"I believe I was simply just surviving for a year."
One-time Made In Chelsea star Ryan Libbey thought he would to cope with the difficulties of being a father.
But the actual experience rapidly became "very different" to his expectations.
Life-threatening health problems during the birth caused his partner Louise hospitalised. Suddenly he was thrust into becoming her main carer as well as caring for their newborn son Leo.
"I handled every night time, every change… every walk. The duty of both parents," Ryan shared.
After nearly a year he reached burnout. It was a conversation with his own dad, on a public seat, that helped him see he needed help.
The simple words "You aren't in a healthy space. You must get some help. What can I do to assist you?" paved the way for Ryan to talk openly, seek support and find a way back.
His situation is far from unique, but seldom highlighted. While people is now more comfortable discussing the stress on mums and about PND, far less attention is paid about the challenges dads go through.
Ryan feels his struggles are part of a larger reluctance to communicate amongst men, who still hold onto negative ideas of masculinity.
Men, he says, often feel they must be "the rock that just gets hit and stays upright with each wave."
"It's not a sign of failure to request help. I was too slow to do that quick enough," he clarifies.
Therapist Dr Jill Domoney, a specialist focusing on mental health surrounding childbirth, says men often don't want to acknowledge they're having a hard time.
They can feel they are "not a legitimate person to be seeking help" - especially in preference to a new mother and infant - but she highlights their mental health is just as important to the unit.
Ryan's conversation with his dad gave him the space to take a break - taking a couple of days overseas, separate from the home environment, to see things clearly.
He understood he needed to make a adjustment to pay attention to his and his partner's emotions alongside the day-to-day duties of taking care of a newborn.
When he shared with Louise, he saw he'd missed "what she was yearning" -physical connection and paying attention to her words.
That epiphany has transformed how Ryan sees being a dad.
He's now writing Leo weekly letters about his feelings as a dad, which he aspires his son will look at as he grows up.
Ryan thinks these will help his son to more fully comprehend the expression of feelings and interpret his parenting choices.

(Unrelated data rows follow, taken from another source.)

/-! ## The flags byte (30 R91 to R93) -/

theorem decodeFlags_ok_iff {b : Byte} : (∃ x, decodeFlags b = .ok x) ↔ b &&& 0x1F = 0x01 := by
  unfold decodeFlags
  split
  · exact iff_of_true ⟨_, rfl⟩ ‹_›
  · exact iff_of_false (fun ⟨_, h⟩ => nomatch h) ‹_›

/-- The bytes with type 1 and bit 4 clear are the eight combinations of the three flags. -/
theorem flagsByte_accepted_iff {b : Byte} : b &&& 0x1F = 0x01 ↔
    b = 0x01 ∨ b = 0x21 ∨ b = 0x41 ∨ b = 0x61 ∨ b = 0xC1 ∨ b = 0xE1 ∨ b = 0x81 ∨ b = 0xA1 := by
  revert b
  decide +kernel

/-- Any other byte takes the fault BadFlags (43 R222). -/
theorem exec_decompress_badFlags {s : State} {b : Byte} (payload : List Byte) (hb : ¬ b &&& 0x1F = 0x01)
    (hf : s.dec.faulted = false) : ∃ t, exec (.decompress b payload) s = .next t ∧ FaultTaken .badFlags s t :=
  ⟨_, exec_decompress_ok (Dec.decompress_badFlags payload hf hb), rfl⟩

/-- Where PACKET_FLUSHED is set, PACKET_AT_FRONT changes nothing but the operand the command keeps (43 R223, R224). -/
theorem Dec.opened_flushed (x y : Byte) (bs : List Byte) (c : Bool) (d : Dec) :
    d.opened x bs true false c = (d.opened y bs true true c).withFlags x := rfl

theorem Dec.opened_left (fb : Byte) (bs : List Byte) (f a c : Bool) (d : Dec) :
    (d.opened fb bs f a c).left ≤ 2 * bs.length + 1 := by
  rw [Dec.left_some (w := d.openedWork fb bs f a c) rfl]
  cases c with
  | true => show 2 * ((8 * bs.length - 0) / 8) + 1 ≤ _; omega
  | false => show 1 ≤ _; omega

/-- A flags byte with PACKET_FLUSHED acts the same with and without PACKET_AT_FRONT (30 R93). -/
theorem Dec.decompress_flushed {x y : Byte} {c : Bool} {n m : Nat} (hx : decodeFlags x = .ok (.flags true false c, n))
    (hy : decodeFlags y = .ok (.flags true true c, m)) (bs : List Byte) (d : Dec) : d.decompress x bs = d.decompress y bs := by
  cases hf : d.faulted with
  | true => simp [Dec.decompress, hf]
  | false =>
    rw [Dec.decompress_flags hf hx, Dec.decompress_flags hf hy, Dec.opened_flushed x y]
    refine Dec.runCommand_withFlags x (fun w hw => ?_) (Dec.opened_left ..)
    cases hw
    cases c <;> exact nofun

/-- Settles O9: the accepted bytes by `flagsByte_accepted_iff`, any other by BadFlags (43 R222), 0x81 and 0xA1 by
`Dec.decompress_flushed`. -/
theorem acceptedFlagsBytes : Obligations.AcceptedFlagsBytes := by
  refine ⟨fun b => decodeFlags_ok_iff.trans flagsByte_accepted_iff, fun b s payload hb hf => ?_, fun s payload => ⟨?_, ?_⟩⟩
  · rw [decodeFlags_ok_iff] at hb
    exact ⟨if_neg hb, exec_decompress_badFlags payload hb hf⟩
  · exact congrArg s.withDec (Dec.decompress_flushed (c := false) rfl rfl payload s.dec)
  · exact congrArg s.withDec (Dec.decompress_flushed (c := true) rfl rfl payload s.dec)

/-- A chunk that carries PACKET_AT_FRONT starts at 0 (42 R185). -/
theorem Enc.chunkBase_of_atFront {e : Enc} {n : Nat} (h : legalHold e.flagsHold)
    (h6 : (e.chunkHold n).getLsbD 6 = true) : e.chunkBase n = 0 :=
  if_pos ((Enc.chunkHold_bits n h).2.2.2 h6)

/-- Settles O30: an empty chunk by R182, any other by `Enc.compress_result`, whose flags 7 and 6 are `chunkHold`'s. -/
theorem emittedFlagsEnumerated : Obligations.EmittedFlagsEnumerated := by
  intro s m input hinv hlen
  by_cases hne : input = []
  · subst hne
    exact ⟨_, exec_compress_ok (if_pos rfl), .inl rfl, fun _ => rfl, fun h => absurd rfl h⟩
  · obtain ⟨e, he, hflags, h6, h7, hoff, htoks⟩ := Enc.compress_result m hinv hne hlen
    obtain ⟨hfront, hflushed, -⟩ := Enc.chunkHold_bits input.length hinv.hold
    refine ⟨_, exec_compress_ok he, hflags, fun h => absurd h hne, fun _ => ⟨?_, ?_, fun hb => ?_, htoks⟩⟩
    · exact (Bool.eq_iff_iff.1 h6).trans hfront
    · exact (Bool.eq_iff_iff.1 h7).trans hflushed
    · show e.historyOffset.toNat = input.length
      rw [hoff, Enc.chunkBase_of_atFront hinv.hold (h6.symm.trans hb), Nat.zero_add]

/-! ## The tables' words (30 R101 to R110, R120, R121) -/

/-- Settles O1: each word is decoded. -/
theorem tableWordsDecode : Obligations.TableWordsDecode := by
  refine ⟨?_, ?_, ?_, ?_, ?_, ?_, ?_, ?_, ?_, ?_, ?_⟩ <;> rfl

/-! ## The reserved length code (30 R110) -/

/-- No row of a token is the reserved code: a literal and an offset code are no length code, a length code has a length. -/
theorem lenReserved_not_mem_instrs (t : Token) : .lenReserved ∉ t.instrs := by
  cases t with
  | lit b =>
    have hb := literalInstr_isSome b
    intro h
    rw [← List.mem_singleton.1 h] at hb
    exact nomatch hb
  | mtch off len =>
    have hoff := (offsetInstr_shape off).1
    have hlen := lengthInstr_isSome len
    intro h
    obtain h | h : .lenReserved = offsetInstr off ∨ .lenReserved = lengthInstr len := by simpa [Token.instrs] using h
    · rw [← h] at hoff
      exact nomatch hoff
    · rw [← h] at hlen
      exact nomatch hlen

/-- LEN_RESERVED inside a DECOMPRESS takes the fault ReservedLengthCode (43 R234). -/
theorem exec_lenReserved {s : State} {w : DecWork} (hw : s.dec.work = some w) :
    exec .lenReserved s = .next { s with dec := s.dec.faultEntry .reservedLengthCode } := by
  show s.withDec s.dec.reservedLength = _
  rw [Dec.reservedLength, Dec.inCommand, hw]
  rfl

/-- Settles O14: the decoder by `decodeLength_reserved`, the fault by `exec_lenReserved`. -/
theorem reservedLengthFaults : Obligations.ReservedLengthFaults :=
  ⟨decodeLength_reserved, fun s _ hw => ⟨_, exec_lenReserved hw, faultTaken_faultEntry s .reservedLengthCode s.dec.work⟩,
    lenReserved_not_mem_instrs⟩

/-! ## Rows outside a command (log 9) -/

theorem Dec.inCommand_idle {d : Dec} (hw : d.work = none) (f : DecWork → Except Stop Dec) :
    d.inCommand f = .error .outOfPlace := by
  rw [Dec.inCommand, hw]

/-- A row of the stream, or the flags byte, is an operation on the command in progress. -/
theorem exec_streamOp_idle {i : Instr} {s : State} (h : i.literal?.isSome = true ∨ i.offset?.isSome = true ∨
    i.lengthCode?.isSome = true ∨ i = .lenReserved ∨ ∃ f a c, i = .flags f a c) (hw : s.dec.work = none) :
    exec i s = .fault .outOfPlace := by
  suffices hop : Dec.streamOp i s.dec = .error .outOfPlace by
    rw [(exec_streamOp h s).1, hop]
    rfl
  rcases h with h | h | h | rfl | ⟨f, a, c, rfl⟩
  · obtain ⟨b, hb⟩ := Option.isSome_iff_exists.1 h
    exact (Dec.streamOp_literal hb s.dec).trans (Dec.inCommand_idle hw _)
  · obtain ⟨off, ho⟩ := Option.isSome_iff_exists.1 h
    exact (Dec.streamOp_offset ho s.dec).trans (Dec.inCommand_idle hw _)
  · obtain ⟨c, hc⟩ := Option.isSome_iff_exists.1 h
    exact (Dec.streamOp_length hc s.dec).trans (Dec.inCommand_idle hw _)
  · exact Dec.inCommand_idle hw _
  · exact Dec.inCommand_idle hw _

/-- Settles O16: every row named is a row of the stream or the flags byte (`exec_streamOp_idle`). -/
theorem streamRowsNeedACommand : Obligations.StreamRowsNeedACommand := by
  intro s i hw hrow
  refine exec_streamOp_idle ?_ hw
  rcases hrow with ⟨v, rfl⟩ | ⟨v, rfl⟩ | ⟨d, h⟩ | ⟨ones, n, h⟩ | h | h
  · exact .inl rfl
  · exact .inl rfl
  · exact .inr (.inl (Option.isSome_iff_exists.2 ⟨d, offsetRow_iff.1 h⟩))
  · obtain ⟨l, hcode, -⟩ := lengthRow_code h
    exact .inr (.inr (.inl (Option.isSome_iff_exists.2 ⟨_, hcode⟩)))
  · exact .inr (.inr (.inr (.inl h)))
  · exact .inr (.inr (.inr (.inr h)))

end Sys2Proof.Machine
end

section
/-! The match finder family (spec 41): what a candidate's acceptance and extension say (R163, R165), what a scan step does
(R161, R164; 42 R188 to R192), and the round trip for every `HASH` and table (R167). -/

namespace Sys2Proof.Machine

The concept of "reparenting" is something musician Professor Green - also known as Stephen Manderson - has also experienced deeply since having his son Slimane, who is now four years old.
During his childhood Stephen was without reliable male parenting. Even with having an "wonderful" bond with his dad, profound trauma meant his father had difficulty managing and was "in and out" of his life, making difficult their relationship.

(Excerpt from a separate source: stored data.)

-- ==== Sys2Proof/Syntax.lean ====
section
/-! DEFINITION. The command words of the core as syntax: one constructor per row of spec/opcode_table.json. -/

namespace Sys2Proof

/-- A command: the row of the opcode table (30_encoding.md R95) with its CTX field, the context slot index (R94, R99).
Every operand comes from the latched A0..A3 (R97), so no other field exists. -/
inductive Instr where
  /-- OP 0x1, 44_cipher_engine.md R232. -/
  | construct (ctx : Nat)
  /-- OP 0x2, R233. -/
  | setkey (ctx : Nat)
  /-- OP 0x3, R234. -/
  | encrypt (ctx : Nat)
  /-- OP 0x4, R235. -/
  | decrypt (ctx : Nat)
  /-- OP 0x5, R236. -/
  | decryptbuf (ctx : Nat)
  /-- OP 0x6, R237. -/
  | clearkey (ctx : Nat)
  /-- OP 0x7, R238. -/
  | keysize (ctx : Nat)
  /-- OP 0x8, R239. -/
  | blocksize (ctx : Nat)
  /-- OP 0x0, reserved, R240. -/
  | reserved0 (ctx : Nat)
  /-- OP 0x9, reserved, R240. -/
  | reserved9 (ctx : Nat)
  /-- OP 0xA, reserved, R240. -/
  | reservedA (ctx : Nat)
  /-- OP 0xB, reserved, R240. -/
  | reservedB (ctx : Nat)
  /-- OP 0xC, reserved, R240. -/
  | reservedC (ctx : Nat)
  /-- OP 0xD, reserved, R240. -/
  | reservedD (ctx : Nat)
  /-- OP 0xE, reserved, R240. -/
  | reservedE (ctx : Nat)
  /-- OP 0xF, reserved, R240. -/
  | reservedF (ctx : Nat)
deriving DecidableEq, Repr

/-- The CTX field of a command (30_encoding.md R94). -/
def Instr.ctx : Instr → Nat
  | .construct c => c
  | .setkey c => c
  | .encrypt c => c
  | .decrypt c => c
  | .decryptbuf c => c
  | .clearkey c => c
  | .keysize c => c
  | .blocksize c => c
  | .reserved0 c => c
  | .reserved9 c => c
  | .reservedA c => c
  | .reservedB c => c
  | .reservedC c => c
  | .reservedD c => c
  | .reservedE c => c
  | .reservedF c => c

end Sys2Proof
end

Stephen says bottling up feelings resulted in him make "bad decisions" when he was younger to change how he was feeling, finding solace in drink and drugs as an escape from the anguish.
"You turn to things that aren't helpful," he notes. "They can short-term modify how you feel, but they will in the end make things worse."
When his father later died by suicide, Stephen naturally had difficulty processing the loss, having had no contact with him for years.
As a dad now, Stephen's resolved not to "repeat the pattern" with his child and instead give the safety and emotional guidance he lacked.
When his son starts to have a tantrum, for example, they try "shaking it out" together - expressing the feelings in a healthy way.
Each of Ryan and Stephen state they have become better, healthier men since they acknowledged their pain, changed how they express themselves, and figured out how to regulate themselves for their children.
"I am now more capable of… processing things and managing things," states Stephen.
"I put that down in a letter to Leo the other week," Ryan shares. "I wrote, on occasion I think my job is to teach and advise you how to behave, but actually, it's a dialogue. I am discovering as much as you are on this path."